Simulating a multiple regression
Some students will have regression based studies to simulate data for. So the final example I am giving here is how to simulate data for this model.
The data I am going to simulate is for one of my own studies for a while back now (WTF 2015!!). It was a piece of work published using the goals data we worked with last week. I collected perceptions of goal promoted by coaches (mastery and performance) and looked at the extent to which they could predict confidence in youth sports participants. The citation for the work is:
Curran, T., Hill, A. P., Hall, H. K., & Jowett, G. E. (2015). Relationships between the coach-created motivational climate and athlete engagement in youth sport. Journal of sport and exercise psychology, 37(2), 193-198.

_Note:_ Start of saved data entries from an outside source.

-- ==== Sys2Proof/Decode.lean ====
section
/-! DEFINITION. The command a word spells by the bits of spec/opcode_table.json. -/
namespace Sys2Proof

/-- No row of the table gives bits (every row's `fields` is empty), so no word spells a command. -/
def decodeTableWord (_nbits _w : Nat) : Option Instr := none

end Sys2Proof
end

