/-- The fault record (Table 9 of 09). -/
structure FaultRec where
  code     : Code
  outcome  : Nat
  cmdCtx   : Nat
  cmdIndex : Word
  opcode   : Byte
  item     : Nat
  entry    : Word
  detail   : Bytes
  deriving DecidableEq, Repr

/-- The command statistics record (Table 11 of 09). -/
structure CmdRec where
  index     : Word
  opcode    : Byte
  mode      : Nat
  plan      : Nat
  p         : Nat
  cores     : Nat
  busiest   : Nat
  chainTag  : Word
  partLo    : List Nat
  busy      : Nat
  core      : Nat
  stall     : List Nat
  interfere : Nat
  nan       : Nat
  freq      : Word
  shares    : List (Nat × Nat) := []        -- the model's own: rows of its items by owning context, R26
  deriving DecidableEq, Repr

/-- An item of a STEP_BUILD: item number, step-table entry, owning context (R466). -/
structure BuildItem where
  item  : Nat
  entry : Nat
  ctx   : Nat
  born  : Nat := 0                    -- the entry's ordinal, which tells entries of one place apart
  deriving DecidableEq, Repr

/-- A run of physical bytes a begun command writes, with the context that owns its item. -/
structure OutRun where
  owner  : Nat
  addr   : Nat
  length : Nat
  deriving DecidableEq, Repr

/-- What an item of a ring step reads from a peer: the device, the item and its place in the list, the physical runs it
writes, and the SEQ_READs that serve it, each with the bytes it asks for (R303, R629). -/
structure RingRead where
  device : Nat
  item   : Nat
  outs   : List OutRun
  part   : Nat := 0
  asks   : List (Bytes × Nat) := []
  deriving DecidableEq, Repr

/-- A command begun and not completed (R425 to R429, R437). -/
structure Begun where
  index     : Word
  ord       : Nat                     -- ordinal of its beginning
  opcode    : Byte
  desc      : Bytes
  core      : Bool                    -- core stream
  transfer  : Bool                    -- transfer stream
  long      : Bool
  preempted : Bool
  irq       : Bool
  policy    : Nat
  outs      : List OutRun
  tensors   : List Nat                -- packed-tensor descriptors it names (physical address)
  waiting   : Bool                    -- SEM_WAIT, or the wait of R332, R333; with `preempted`, a core command whose wait is over
  record    : CmdRec
  cls       : Nat                     -- its own class, R660
  unitMode  : Nat                     -- MODE of CORE_INFO while it occupies cores
  cores     : List Nat
  build     : Option (List BuildItem) -- items of the last STEP_BUILD before it, R466
  hw        : RunHw                   -- what its units meet once it runs
  list      : Option Bytes := none    -- its operand list as read when it began, R109
  ring      : List RingRead := []     -- what its items read from ring peers, R303, R629
  turn      : Nat := 0                -- the context's turn in which it began, R453
  deriving DecidableEq, Repr

/-- The state of a context (Table 3 of 09). -/
inductive CtxState where
  | idle | ready | running | blocked | paused | halted | closing | dead
  deriving DecidableEq, Repr

/-- One context (09). -/
structure Ctx where
  num        : Nat
  state      : CtxState
  step       : Bool                   -- KIND 1
  partition  : Nat
  home       : Nat
  vector     : Nat
  grants     : List (Nat × Nat)       -- port, vector
  nanTrap    : Bool
  savePages  : List Nat               -- physical pages of the save area, R418
  policy     : Nat                    -- 1 tear down, 2 halt
  sliceUs    : Nat
  stackAllot : Nat
  bulkAllot  : Nat
  resident   : Bool
  stateSince : Nat                    -- ordinal of the state's beginning, R432
  lastBegan  : Nat                    -- ordinal of the last command begun, R432
  debtUs     : Nat
  list       : Option CmdList
  begun      : List Begun
  records    : List CmdRec            -- the last 64 completed commands, newest first, R455
  nanCount   : Word
  cls        : Nat                    -- class of the last PHASE, P0 before any, R660
  busy       : Nat
  interfere  : Nat
  turnBusy   : Nat                    -- of the turn running
  turnIntf   : Nat
  turnOthers : List (Nat × Nat)       -- interference of the turn by other context
  slowdown   : Word                   -- over the last finished turn
  topOther   : Word
  fault      : FaultRec
  build      : Option (List BuildItem)
  mailbox    : Bool                   -- false once released, R446, R505
  closing    : List Nat               -- ordinals of other contexts' commands the tear-down waits for, R449
  turnNo     : Nat := 0               -- turns finished
  lastBusy   : Nat := 0               -- of the last finished turn
  lastIntf   : Nat := 0
  lastOthers : List (Nat × Nat) := []
  deriving DecidableEq, Repr

/-- A SEM_WAIT that waits (R477, R478), in order of beginning. -/
structure Waiter where
  ctx     : Nat
  index   : Word
  addr    : Nat                       -- physical address of the count
  value   : Nat
  peek    : Bool
  timeout : Nat
  deriving DecidableEq, Repr

/-- A partition's turn (R434 to R441). -/
structure Turn where
  holder   : Option Nat
  last     : Nat                      -- context that held the last turn
  overran  : Bool                     -- the last turn ended at a slice end with another context READY, R439
  deriving DecidableEq, Repr

/-- State of a step-table entry (Table 14 of 09). -/
inductive EntryState where
  | active | finished | closing
  deriving DecidableEq, Repr

/-- The fields a STEP_ADD update sets at the next step boundary (R459). -/
structure EntryUpdate where
  kind     : Nat
  noise    : Word
  guidance : Word
  priority : Nat
  adapter  : Nat
  user     : Bytes
  deriving DecidableEq, Repr

/-- A step-table entry in use (Table 14 of 09). -/
structure Entry where
  index     : Nat
  model     : Word
  shape     : Nat
  kind      : Nat
  state     : EntryState
  last      : Nat
  reason    : Nat
  retireReq : Bool
  noroom    : Nat
  stepIndex : Nat
  stepCount : Nat
  noise     : Word
  guidance  : Word
  priority  : Nat
  condCount : Nat
  latent    : Nat
  condAddr  : Nat
  adapter   : Nat
  ctx       : Nat
  stepCtx   : Nat
  user      : Bytes
  list      : Nat
  item      : Nat
  buildSeq  : Word
  mark      : Bool                    -- the mark of R25
  itemFault : Bool                    -- its item was faulted under R24 since it was placed, R22
  update    : Option EntryUpdate
  born      : Nat := 0                -- ordinal of its STEP_ADD
  deriving DecidableEq, Repr

/-- One version of a sequence's page table (R252): entries not listed are invalid (0). -/
structure PtVersion where
  version : Word
  entries : List (Nat × BitVec 64)
  length  : Nat
  kscales : List Word
  vscales : List Word
  deriving DecidableEq, Repr

/-- A walk under way on a version: of a local ATTEND (context, ordinal of the command) or of a ring peer (device,
WALK) (R264, R270, R629). -/
inductive Walk where
  | local (version : Word) (ctx : Nat) (ord : Nat)
  | peer (version : Word) (device : Nat) (walk : Word)
  deriving DecidableEq, Repr

/-- A sequence (R249 to R270). -/
structure Sequence where
  handle    : Nat
  ctx       : Nat
  fmt       : Nat
  hkv       : Nat
  d         : Nat
  cap       : Nat
  kld       : Nat
  vld       : Nat
  ringShare : Bool
  bound     : Option Nat
  current   : PtVersion
  pending   : Option PtVersion
  retiring  : List PtVersion
  walks     : List Walk
  gone      : Bool                    -- destroyed, its buffers held by walks, R262
  deriving DecidableEq, Repr

/-- One segment of a MOVE under way (R383 to R390). -/
structure MoveSeg where
  index  : Nat
  src    : Nat
  dst    : Nat
  len0   : Nat
  len1   : Nat
  len2   : Nat
  ss1    : Nat
  ds1    : Nat
  ss2    : Nat
  ds2    : Nat
  item   : Nat
  owner  : Nat                        -- context that owns the item, R24
  total  : Nat                        -- chunks
  next   : Nat                        -- next chunk not yet dealt
  whole  : List Nat                   -- chunks written whole
  stopped : Bool
  deriving DecidableEq, Repr

/-- What a mover job does. -/
inductive JobKind where
  | copy | transpose | fill
  deriving DecidableEq, Repr

/-- Work the firmware gives the movers, in chunks of 64 KiB: the ZERO fill of a mapping, with its pages, their size, and the
reply its MEM_MAP waits for (R361); the copy of a page (R402); the save and the restore of a context's cores (R437). -/
inductive FwWork where
  | fill (map : Nat) (pages : List Nat) (psize : Nat) (seq : Nat) (reply : Bytes)
  | copy (old : Nat) (new : Nat)
  | save (ctx : Nat)
  | restore (ctx : Nat)
  deriving DecidableEq, Repr

/-- A piece of that work: the chunks it has, and the next not yet dealt. -/
structure FwJob where
  work  : FwWork
  total : Nat
  next  : Nat
  deriving DecidableEq, Repr

/-- A waiting command of the movers (R385); one of the firmware's own names no context. -/
structure Job where
  id    : Nat
  ctx   : Nat
  index : Word
  epoch : Word                        -- context epoch at the beginning, R456
  kind  : JobKind
  esize : Nat
  fill  : Word
  segs  : List MoveSeg
  fw    : Option FwJob := none
  deriving DecidableEq, Repr

/-- A chunk held by the host port complex (R386). -/
structure Held where
  port  : Nat
  win   : Nat
  job   : Nat
  seg   : Nat
  chunk : Nat
  released : Bool                     -- performed before every chunk not yet dealt
  mover : Nat := 0                    -- mover that took it
  deriving DecidableEq, Repr

/-- A host read a mover waits for (R387, R556). -/
structure HostRead where
  tag   : Nat
  port  : Nat
  win   : Nat
  epoch : Word
  job   : Nat
  seg   : Nat
  chunk : Nat
  mover : Nat
  deriving DecidableEq, Repr

/-- An aperture segment (R546 to R548). -/
structure Segment where
  baseLo  : Word
  baseHi  : Word
  base    : Nat                       -- in force
  armedCtx : Nat                      -- in force
  armedWrite : Bool                   -- in force
  valid   : Bool
  write   : Bool                      -- as last written
  refused : Bool
  ctx     : BitVec 10                 -- as last written
  deriving DecidableEq, Repr

/-- An open DMA window (R551). -/
structure Window where
  index    : Nat
  read     : Bool
  write    : Bool
  noSnoop  : Bool
  relaxed  : Bool
  hostAddr : Nat
  length   : Nat
  closing  : List Nat                 -- TAKE_SEQ of each close that waits, R555
  deriving DecidableEq, Repr

/-- An MSI-X table entry that differs from its reset value (R543). -/
structure MsixEntry where
  vector  : Nat
  addrLo  : Word
  addrHi  : Word
  data    : Word
  control : Word
  deriving DecidableEq, Repr

/-- Configuration space before a host has set it: BAR2 of 64 GiB, 128-byte payloads, 512-byte read requests, MSI-X enabled
and unmasked. Log entry 11. -/
def PortConfig.reset : PortConfig := { bar2Gib := 64, payload := 128, readReq := 512, msixOn := true, msixMask := false }

/-- One host port (11). -/
structure Port where
  present   : Bool
  linkUp    : Bool
  speed     : BitVec 3
  width     : BitVec 5
  flit      : Bool
  frozen    : Bool
  cause     : Code
  freezeAddr : BitVec 64
  events    : BitVec 5
  eventEn   : Word
  discards  : Word
  malformed : Nat
  epoch     : Word
  segs      : List Segment
  windows   : List Window
  msix      : List MsixEntry
  pba       : List Nat
  mgmt      : List Bytes
  boxes     : List (Nat × List Bytes)
  latches   : List (Nat × Word)       -- offset of a low word, latched high word, R613
  perstOff  : Bool                    -- PERST# released
  cfg       : PortConfig := PortConfig.reset  -- what the host set in configuration space, R534, R543
  deriving DecidableEq, Repr

/-- A claim of an open election (R561, R563). -/
structure Claim where
  port     : Nat
  priority : Nat
  seq      : Nat                      -- TAKE_SEQ of the CLAIM that waits
  alive    : Bool                     -- not hot-reset since
  deriving DecidableEq, Repr

/-- Ownership, election and hand-over (R557 to R570). -/
structure Ownership where
  owner    : Option Nat
  electing : Bool
  claims   : List Claim
  offer    : Option (Nat × Nat)       -- source, target
  deriving DecidableEq, Repr

/-- How far a taken message has come (R496). -/
inductive MsgState where
  | held | waiting
  deriving DecidableEq, Repr

/-- A message taken and not yet replied (R493 to R497). -/
structure Msg where
  port   : Nat
  box    : Option Nat
  slot   : Nat
  seq    : Nat
  tag    : BitVec 16
  notify : Bool
  opcode : BitVec 16
  body   : Bytes
  state  : MsgState
  discard : Bool                      -- its reply is discarded, R504, R505
  freezes : Bool := false             -- the third malformed one: its port is frozen once it is replied, R500
  deriving DecidableEq, Repr

/-- The control complex (10). -/
structure Ccx where
  halted    : Bool
  haltCode  : Code
  service   : Bool
  heartbeat : BitVec 8
  takeSeq   : Nat                     -- TAKE_SEQ of the next take
  msgs      : List Msg
  dbgCode   : Code
  dbgApplied : BitVec 8
  dbgWaiting : List Nat               -- port groups that have not yet applied the last arm
  eccCorr   : Nat := 0                -- corrected errors of its SRAM, R483
  deriving DecidableEq, Repr

/-- A fabric port (R578, R589) with its test register, live and staged (R526, R736). -/
structure FabPort where
  present  : Bool
  mode     : Nat
  breakout : Nat
  media    : Nat
  vlan     : Bool
  vid      : Nat
  pcp      : Nat
  prbs     : Word                     -- live
  staged   : Option Word
  armed    : Option Word              -- armed and waiting for the apply point
  armOrd   : Nat := 0                 -- ordinal of that arm, R525
  deriving DecidableEq, Repr
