/-- Held chunks of a port, and those being read from it, discarded: each stops its segment, counted as not delivered
(R535, R555). Log entry 17. -/
def State.discardHeld (s : State) (p : Nat) : State :=
  let gone := (s.held.filter fun h => h.port == p) ++
    (s.hostReads.filter fun r => r.port == p && r.current s).map HostRead.hold
  let s1 : State := { s with held := s.held.filter fun h => h.port != p }
  gone.foldl (fun t h =>
    match t.jobs.find? fun j => j.id == h.job with
    | none => t
    | some j =>
      match j.seg? h.seg with
      | none => t
      | some g =>
        let base := if maHost g.src && maPort g.src == p then g.src else g.dst
        t.stopSeg j g h.mover Err.moveWindowInvalid base) s1

/-- A dealt chunk toward a window has neither completed nor been discarded (R555). -/
def State.towardWindow (s : State) (p w : Nat) : Bool :=
  let names (id i : Nat) : Bool := s.jobs.any fun j => j.id == id && match j.seg? i with
    | none => false
    | some g =>
      (maHost g.src && maPort g.src == p && maWin g.src == w) ||
        (maHost g.dst && maPort g.dst == p && maWin g.dst == w)
  (s.held.any fun h => names h.job h.seg) || s.hostReads.any fun r => r.current s && names r.job r.seg

end Sys2Proof.Machine
end

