-- ==== Sys2Proof/Machine/Dot.lean ====
section
/-! DEFINITION. The dot-product pipeline (02_number_formats.md, R64 to R73) and the NaN events of a tile (R83 to R88). -/
namespace Sys2Proof.Machine

open Sys2Proof

/-- A matrix of FP32 values, row by row. -/
abbrev Mat := List (List Word)

/-! ### Groups of 32 products (R66 to R70) -/

/-- An aligned product: the bits of weight 2^(e - 27) and above, with its sign (R66). -/
def alignProduct (emax : Int) : Val → Int
  | .fin s m e =>
    let k := e - (emax - 27)
    toInt s (if k ≥ 0 then m * 2 ^ k.toNat else m / 2 ^ (-k).toNat)
  | _ => 0

/-- The infinity of a sign, as FP32. -/
def infWord (neg : Bool) : Word := if neg then fnegInf else fposInf

/-- One group: exact products aligned to the largest, summed exactly and rounded once, with the exponent of the two block
scales (R66 to R70, R72). -/
def groupSum (xs : Int) (ps : List Val) : Word :=
  let pos := ps.contains (.inf false)
  let neg := ps.contains (.inf true)
  if (ps.any Val.isNan) || (pos && neg) then fnan
  else if pos || neg then infWord neg
  else
    match ps.foldl maxExp none with
    | none => 0
    | some emax =>
      let t := (ps.map (alignProduct emax)).sum
      if t = 0 then 0 else rnd32 (.fin (decide (t < 0)) t.natAbs (emax - 27 + xs))

/-- The products of two rows, cut into groups. -/
def productGroups (a b : List Val) : List (List Val) :=
  let ps := List.zipWith Val.mul a b
  runsOf 32 ps.length ps

/-- The group results of two rows in ascending k (R68). -/
def groupSums (a b : Row) : List Word :=
  (productGroups a.vals b.vals).mapIdx fun j ps => groupSum (a.xs.getD j 0 + b.xs.getD j 0) ps

/-- One code group of 128: three additions, then its BF16 scale (R64). Sub-groups wholly beyond K join as +0. -/
def codeGroup (g : List Word) (scale : Word) : Word :=
  fmul (fadd (fadd (fadd (g.getD 0 0) (g.getD 1 0)) (g.getD 2 0)) (g.getD 3 0)) scale

/-- What an accumulator takes, in ascending k: a result for each 32 products, or for each code group (R64, R68). -/
def addends (code : Bool) (a b : Row) : List Word :=
  let g := groupSums a b
  if code then (runsOf 4 g.length g).mapIdx fun i l => codeGroup l (b.groups.getD i 0) else g

/-- An accumulator over its addends (R71). -/
def accumulate (start : Word) (l : List Word) : Word := l.foldl fadd start

/-- The k of an addend. -/
def addendK (code : Bool) : Nat := if code then 128 else 32

/-- The addends of a part, from one weight tile's first k to another's; `unit` is the k of an addend. -/
def partOfSums (unit lo hi : Nat) (l : List Word) : List Word := (l.drop (lo / unit)).take (cdiv hi unit - lo / unit)

/-- The accumulator of an output element over one part of K (R71, R121). -/
def dotPart (code : Bool) (lo hi : Nat) (start : Word) (a b : Row) : Word :=
  accumulate start (partOfSums (addendK code) lo hi (addends code a b))

/-- The dot product of two rows from a start value. -/
def dotFrom (start : Word) (a b : Row) : Word := accumulate start (addends false a b)

/-- The first k at which an accumulator over its addends turns NaN. -/
def nanAt (unit : Nat) : Nat → Word → List Word → Nat
  | k, _, [] => k
  | k, acc, x :: xs => if fisNan (fadd acc x) then k else nanAt unit (k + unit) (fadd acc x) xs

/-- Any element or code scale of a row a NaN at the k of a part (R83). -/
def Row.nanIn (r : Row) (lo hi : Nat) : Bool :=
  ((r.vals.drop lo).take (hi - lo)).any Val.isNan || (partOfSums 128 lo hi r.groups).any fisNan

/-- Any element or code scale of a row a NaN. -/
def Row.hasNan (r : Row) : Bool := r.vals.any Val.isNan || r.groups.any fisNan

/-! ### NaN events (R83 to R88) -/

/-- A NaN event of a tile, before the owner of its item is known (Table 7 of 02), and where it stands in what its core or
expander did: the instance, the unit's place in the command, the phase of the unit, the tile, and the step within it. -/
structure NanEvent where
  kind  : Nat                         -- 1 consumed, 2 produced
  unit  : Nat
  stage : Nat
  row   : Nat
  col   : Nat
  k     : Nat
  outer : Nat
  inst  : Nat := 0
  seq   : Nat := 0
  phase : Nat := 0                    -- 0 prologue or expander, 1 arrays, 2 drain; 3 and 4 those of a second product
  tile  : List Nat := []
  step  : Nat := 0
  deriving DecidableEq, Repr

/-- One event reached the scheduler before another (R17, R19): the events of one core in the order of its units and, in
a unit, of its phases on one tile; arrays run their units in order, and so does the drain. Between cores there is no
order. -/
def NanEvent.before (x y : NanEvent) : Bool :=
  x.unit / 4 == y.unit / 4 && x.inst == y.inst &&
    (if x.seq = y.seq then
      (x.phase == 0 && y.phase != 0) || (x.phase == 1 && decide (3 ≤ y.phase)) ||
        (x.tile == y.tile && (decide (x.phase < y.phase) || (x.phase == y.phase && decide (x.step < y.step))))
    else decide (x.seq < y.seq) && decide (x.phase ≤ y.phase))

/-- What a detection point finds at a position: 0 nothing, 1 a NaN read, 2 a NaN made (R83). -/
def nanMark (ins : Bool) (out : Bool) : Nat := if ins then 1 else if out then 2 else 0

/-- The kind of the event of a tile from the marks of its positions: consumed wherever a NaN was read. -/
def tileKind (l : List Nat) : Nat := if l.contains 1 then 1 else if l.contains 2 then 2 else 0

/-- An accumulator tile: its rows, its first column and columns, its run in a unit's dealing (R174), and what the trap
record names: row and outer index. -/
structure Tile where
  rows  : List Nat
  c0    : Nat
  cn    : Nat
  run   : Nat
  row   : Nat
  outer : Nat
  deriving DecidableEq, Repr

/-- The marks of the positions of a tile. -/
def Tile.marks (t : Tile) (marks : List (List Nat)) : List Nat :=
  (t.rows.map fun r => ((marks.getD r []).drop t.c0).take t.cn).flatten

/-- Column tiles of 128 of a row of `n`. -/
def columnTiles (n : Nat) : List (Nat × Nat) :=
  (List.range (cdiv n 128)).map fun j => (128 * j, min 128 (n - 128 * j))

/-- The tiles of a matrix of `m` rows over column tiles: 128 rows each. -/
def tilesOf (m : Nat) (cols : List (Nat × Nat)) : List Tile :=
  ((List.range (cdiv m 128)).map fun i =>
    cols.map fun c =>
      { rows := (List.range (min 128 (m - 128 * i))).map fun r => 128 * i + r, c0 := c.1, cn := c.2, run := 0,
        row := 128 * i, outer := 0 : Tile }).flatten

/-- The tiles of a matrix of `m` rows and `n` columns. -/
def grid (m n : Nat) : List Tile := tilesOf m (columnTiles n)

/-- One event for each tile in which a drain stage finds a NaN (R84). -/
def stageEvents (tiles : List Tile) (stage : Nat) (marks : List (List Nat)) : List NanEvent :=
  tiles.filterMap fun t =>
    let kd := tileKind (t.marks marks)
    if kd = 0 then none
    else
      some { kind := kd, unit := 2, stage := stage, row := t.row, col := t.c0, k := 0, outer := t.outer, phase := 2,
             tile := [t.outer, t.row, t.c0], step := stage + 1 }

end Sys2Proof.Machine
end

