/-! ### Running a chain -/

/-- Rows pushed to a peer: hall address, bytes between rows, bytes of a tile's row, the rows' bytes, and DONE_ADDR of the
stage (R224, R225). -/
structure PushPlane where
  stage : Nat
  addr  : Nat
  ld    : Nat
  tile  : Nat
  doneAt : Nat
  rows  : List Bytes
  deriving DecidableEq, Repr

/-- What a chain has done so far: the values, the partials of the latest statistic and its sub-kind, the writes, the pushes,
the events. -/
structure Flow where
  x      : Mat
  stat   : Option (Nat × List (List Stat))
  writes : List (Nat × Bytes)
  pushes : List PushPlane
  events : List NanEvent
  deriving DecidableEq, Repr

/-- Two matrices combined position by position. -/
def zipMat {α β γ : Type} (f : α → β → γ) (a : List (List α)) (b : List (List β)) : List (List γ) :=
  List.zipWith (List.zipWith f) a b

/-- A matrix mapped. -/
def mapMat {α β : Type} (f : α → β) (a : List (List α)) : List (List β) := a.map (List.map f)

/-- Marks of a stage from its input, what else it reads, and its result. -/
def stageMarks (x : Mat) (side : List (List Bool)) (y : Mat) : List (List Nat) :=
  List.zipWith (fun p q => List.zipWith (fun a b => nanMark (a.1 || a.2) b) p q)
    (zipMat (fun a b => (fisNan a, b)) x side) (mapMat fisNan y)

/-- No side operand holds a NaN. -/
def noSide (x : Mat) : List (List Bool) := mapMat (fun _ => false) x

/-- A flow after a stage that gives `y`, its events counted per tile. -/
def Flow.step (f : Flow) (tiles : List Tile) (g : Stage) (side : List (List Bool)) (y : Mat) : Flow :=
  { f with x := y, events := f.events ++ stageEvents tiles g.idx (stageMarks f.x side y) }

/-- A flow whose values go on unchanged past a stage that converts a copy (R208, R210): `made` marks a NaN made. -/
def Flow.pass (f : Flow) (tiles : List Tile) (g : Stage) (made : Mat) : Flow :=
  { f with events := f.events ++ stageEvents tiles g.idx (stageMarks f.x (noSide f.x) made) }

/-- The partials of a matrix's rows: one for each 128 columns (R216). -/
def partialsOf (sub n : Nat) (x : Mat) : List (List Stat) :=
  x.map fun r => (columnTiles n).map fun c => rowPartial sub ((r.drop c.1).take c.2)

/-- The bytes of the partials of a row (Table 5 of 05). -/
def partialBytes (l : List Stat) : Bytes := (l.map fun p => leBytes 4 p.1.toNat ++ leBytes 4 p.2.toNat).flatten

/-- APPLY on a matrix by its rows' statistics. -/
def applyMat (g : Stage) (stat : Nat) (nf : Word) (st : List Stat) (x : Mat) : Mat :=
  List.zipWith (fun p r => r.map fun v => roundFmt g.ifmt (applyFn g.sub stat p nf g.pa v)) st x

/-- A statistic that holds a NaN. -/
def statNan (p : Stat) : Bool := fisNan p.1 || fisNan p.2

/-- The positions of rows one of whose partials holds a NaN. -/
def statSide (ps : List (List Stat)) (x : Mat) : List (List Bool) :=
  List.zipWith (fun l r => r.map fun _ => l.any statNan) ps x

/-- The partials that turned NaN, as marks at their last columns: a tile whose own partial is no NaN has no event. -/
def partialMade (n : Nat) (ps : List (List Stat)) : Mat :=
  ps.map fun l => (List.range n).map fun i =>
    if (i + 1 = n ∨ i % 128 = 127) ∧ statNan (l.getD (i / 128) (0, 0)) then fnan else 0

/-- APPLY from the partials of some rows, of a ROWSTAT sub-kind (R218, R219). -/
def Flow.applied (f : Flow) (tiles : List Tile) (g : Stage) (sub n : Nat) (ps : List (List Stat)) : Flow :=
  f.step tiles g (statSide ps f.x) (applyMat g sub (fofNat n) (ps.map (joinRow sub)) f.x)

/-- What a STORE or PUSH of a matrix reads back as, for the NaNs it makes. -/
def convertedMat (g : Stage) (q : Word) (x : Mat) : Mat := x.map fun r => (readBack g.ifmt g.nonSat q r).words

/-- A STORE to the item's own output: its writes, and what they read back as (R204). -/
abbrev OwnStore := Stage → Mat → List (Nat × Bytes) × Mat

/-- No own output: the stages of a prologue or of a T chain store nothing. -/
def noOwn : OwnStore := fun _ _ => ([], [])

/-- A STORE of a matrix row by row in a plane. -/
def storeOwn (p : Plane) (g : Stage) (x : Mat) : List (Nat × Bytes) × Mat :=
  (storeRows p g.nonSat g.pa x, convertedMat g g.pa x)

/-- One stage of a chain. -/
def State.runStage (s : State) (e : ChainEnv) (tiles : List Tile) (own : OwnStore) (f : Flow) (g : Stage) : Except Stop Flow := do
  let side ← s.sideOf e g
  if g.kind = Kd.bias ∨ g.kind = Kd.residual then
    let b := side.getD []
    .ok (f.step tiles g (mapMat fisNan b) (zipMat (fun x v => roundFmt g.ifmt (fadd x v)) f.x b))
  else if g.kind = Kd.scale then
    let b := side.getD []
    .ok (f.step tiles g (mapMat fisNan b) (zipMat (fun x v => roundFmt g.ifmt (fmul x v)) f.x b))
  else if g.kind = Kd.act then
    .ok (f.step tiles g (noSide f.x) (mapMat (fun x => roundFmt g.ifmt (actFn g.sub x)) f.x))
  else if g.kind = Kd.clamp then
    .ok (f.step tiles g (noSide f.x) (mapMat (fun x => roundFmt g.ifmt (clampFn g.pa g.pb x)) f.x))
  else if g.kind = Kd.mask then
    let kept ← s.keptBy e g
    .ok (f.step tiles g (noSide f.x)
      (zipMat (fun x k => roundFmt g.ifmt (if k then x else g.fillWord)) f.x kept))
  else if g.kind = Kd.convert then
    .ok (f.step tiles g (noSide f.x) (f.x.map fun r => (readBack g.ifmt g.nonSat g.pa r).scaled g.ifmt g.pb))
  else if g.kind = Kd.rowstat then
    let ps := partialsOf g.sub e.n f.x
    let w := if g.addr = 0 then [] else ps.mapIdx fun m l => (g.at e.i + m * cdiv e.n 128 * 8, partialBytes l)
    .ok { f.pass tiles g (partialMade e.n ps) with stat := some (g.sub, ps), writes := f.writes ++ w }
  else if g.kind = Kd.apply then
    if g.own then
      let st := f.stat.getD (0, [])
      .ok (f.applied tiles g st.1 e.n st.2)
    else
      let ps ← s.readStats e g
      .ok (f.applied tiles g (applySource g.sub ps) g.pb.toNat ps)
  else if g.kind = Kd.store then
    let w := if g.addr = 0 then own g f.x else storeOwn (g.plane e.i g.ifmt e.n g.pd) g f.x
    .ok { f.pass tiles g w.2 with writes := f.writes ++ w.1 }
  else
    let im := f.x.map (rowImage g.ifmt g.nonSat g.pa)
    let el : PushPlane :=
      { stage := g.idx, addr := g.at e.i, ld := if g.ld = 0 then rowBytes g.ifmt e.n else g.ld,
        tile := rowBytes g.ifmt e.tw, doneAt := g.doneAt, rows := im.map fun p => p.1 }
    let sc : PushPlane :=
      { stage := g.idx, addr := g.scalesAt e.i g.pb, ld := scaleBytes g.ifmt e.n,
        tile := scaleBytes g.ifmt e.tw, doneAt := g.doneAt, rows := im.map fun p => p.2 }
    .ok { f.pass tiles g (convertedMat g g.pa f.x) with
          pushes := f.pushes ++ (if isMx g.ifmt then [el, sc] else [el]) }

I had two predictor variables (mastery and performance) and one outcome (confidence). i use multiple regression to test the relationships.
Simulating data for this sort of study is a little more involved because there are relationships to consider. But we can still achieve it fairly comfortabyl using rnorm.
For this example our outcome of interest is continuous (confidence measured on a 1-5 scale) and that the data is not clustered (don’t worry for now why this matters, we will look at clustering next semester). In this example, our model would look like: Y = b0 + Xb1 + Xb2 + ej. In this equation, Y represents the continuous outcome, b0 represents the intercept, Xb1 represents mastery and Xb2 represents performance. Let’s generate some simulated data using rnorm using the means and SD from the paper. I will request the original sample size (260) because my study was sufficiently powered.
ID <- 1:260
mastery <- rnorm(260,mean =3.99, sd = 0.67)
performance <- rnorm(260, mean = 2.36, sd= 0.55)
b0 <- 1.15
b1 <- .69
b2 <- .18
sigma <- 1.4 # this is for the random error in the model
eps <- rnorm(ID,0,sigma)
confidence <- b0 + b1*mastery + b2*performance + eps # this is the linear model equation with the study beta values multiplied by the simulated data to give the criterion variable
This code takes the linear model form: conf ~ 1 + mastery + performance and simulates the predictor and outcome variables that have betas of .69 and .18 respectively. The intercept in the linear model was 1.15, but if it isn’t reported then just use the mean for the outcome variable as the intercept.
Creating dataframe
Lets create a new dataframe called reg that gathers all the variables needed for this regression analysis.
reg <- data.frame(ID=ID, mastery=mastery, performance=performance, confidence=confidence)
head(reg)
## ID mastery performance confidence
## 1 1 3.975899 2.035034 6.608805
## 2 2 3.671744 2.001293 5.077965
## 3 3 2.947234 2.172690 3.044614
## 4 4 3.425769 2.577992 2.951744
## 5 5 4.450623 2.594663 3.916524
## 6 6 2.255137 1.652392 3.333448
And then lets save it as a .csv file.
Save as dataframe (.csv)
Just like above, to save the newly simulated data, we just simply ask R to write the variables to a new .csv file with the write.csv function.
write.csv(reg, "C:/Users/CURRANT/Dropbox/Work/LSE/PB230/MT5/Workshop/reg.csv") # Remember to insert the correct file location for your compendium
And thats it! You can extend the above code to create any number of additional predictor variables.